Eva has covered almost the whole area of the deposition zone. Suddenly she stands still and then looks directly to the right and speeds up her pace. I know she has something in her nose. It’s never fast enough for me when she is interested in a certain place. She sniffs the odor deep in her nose, scratches the top of the snow and smells again very intensively. Seconds come to seem like hours before she gives a sort of primitive cry and begins to scratch furiously. This is the signal we were waiting for! Quick digging starts, while two members of the rescue team check the spot with their avalanche probes. We discover that the victim is buried almost ten feet (3 m) under heavy snow. A bad indication for survival chances!

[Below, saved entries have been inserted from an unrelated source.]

-- ==== Sys2Proof/Laws/Kept.lean ====
section
/-!
SUPPORT. Laws/Kept.lean: what no command's meaning touches: for each function of the model that answers a state, its lemma `_kept` says that the
queue of waiting commands and the mailbox instances are as they were (for the few that work on mailboxes, the queue alone). Proofs about
commands cite these and unfold nothing.
-/

namespace Sys2Proof.Machine

@[simp] theorem foldl_pending {α : Type} (f : State → α → State) (h : ∀ s x, (f s x).pending = s.pending) (l : List α) (s : State) :
    (l.foldl f s).pending = s.pending := by induction l generalizing s with | nil => rfl | cons a l ih => simp [ih, h]
@[simp] theorem foldl_mbx {α : Type} (f : State → α → State) (h : ∀ s x, (f s x).mbx = s.mbx) (l : List α) (s : State) :
    (l.foldl f s).mbx = s.mbx := by induction l generalizing s with | nil => rfl | cons a l ih => simp [ih, h]
@[simp] theorem ite_pending (c : Prop) [Decidable c] (a b : State) :
    (if c then a else b).pending = if c then a.pending else b.pending := by split <;> rfl
@[simp] theorem ite_mbx (c : Prop) [Decidable c] (a b : State) : (if c then a else b).mbx = if c then a.mbx else b.mbx := by split <;> rfl
theorem foldl_kept {α : Type} (f : State → α → State) (h : ∀ s x, (f s x).pending = s.pending ∧ (f s x).mbx = s.mbx) (l : List α) (t s : State)
    (ht : t.pending = s.pending ∧ t.mbx = s.mbx) : (l.foldl f t).pending = s.pending ∧ (l.foldl f t).mbx = s.mbx := by
  induction l generalizing t with
  | nil => exact ht
  | cons a l ih => exact ih _ ⟨(h t a).1.trans ht.1, (h t a).2.trans ht.2⟩
theorem kept_trans {a b c : State} (h : a.pending = b.pending ∧ a.mbx = b.mbx) (h' : b.pending = c.pending ∧ b.mbx = c.mbx) :
    a.pending = c.pending ∧ a.mbx = c.mbx := ⟨h.1.trans h'.1, h.2.trans h'.2⟩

Meanwhile, there are enough colleagues from the mountain rescue team digging, so I can concentrate on my dog. She is not as cheerful as usual, as if she understands the seriousness of the situation, but she is excited. Whether searching in buildings collapsed by gas explosions or earthquakes or in an avalanche, there isn’t much difference. Every time, the dogs prove that only they are able to locate buried people quickly. While I play with her, I think of all those missions I have had with her and my other dogs. I count the number of people who have survived because of my dogs and that makes me feel proud. But the dead people they have found are also still on my mind. The call of the operational leader breaks off my meditations, and I see how he has divided his crew into more groups for digging. The digging goes slowly because of the heavy snow and ice layers, and the snow has to be dug from the sides to make room for the salvage. By having them work in groups, he gives his people the chance to rest now and then.
Figure 12.27 Despite the quick work of an avalanche dog, help often comes too late.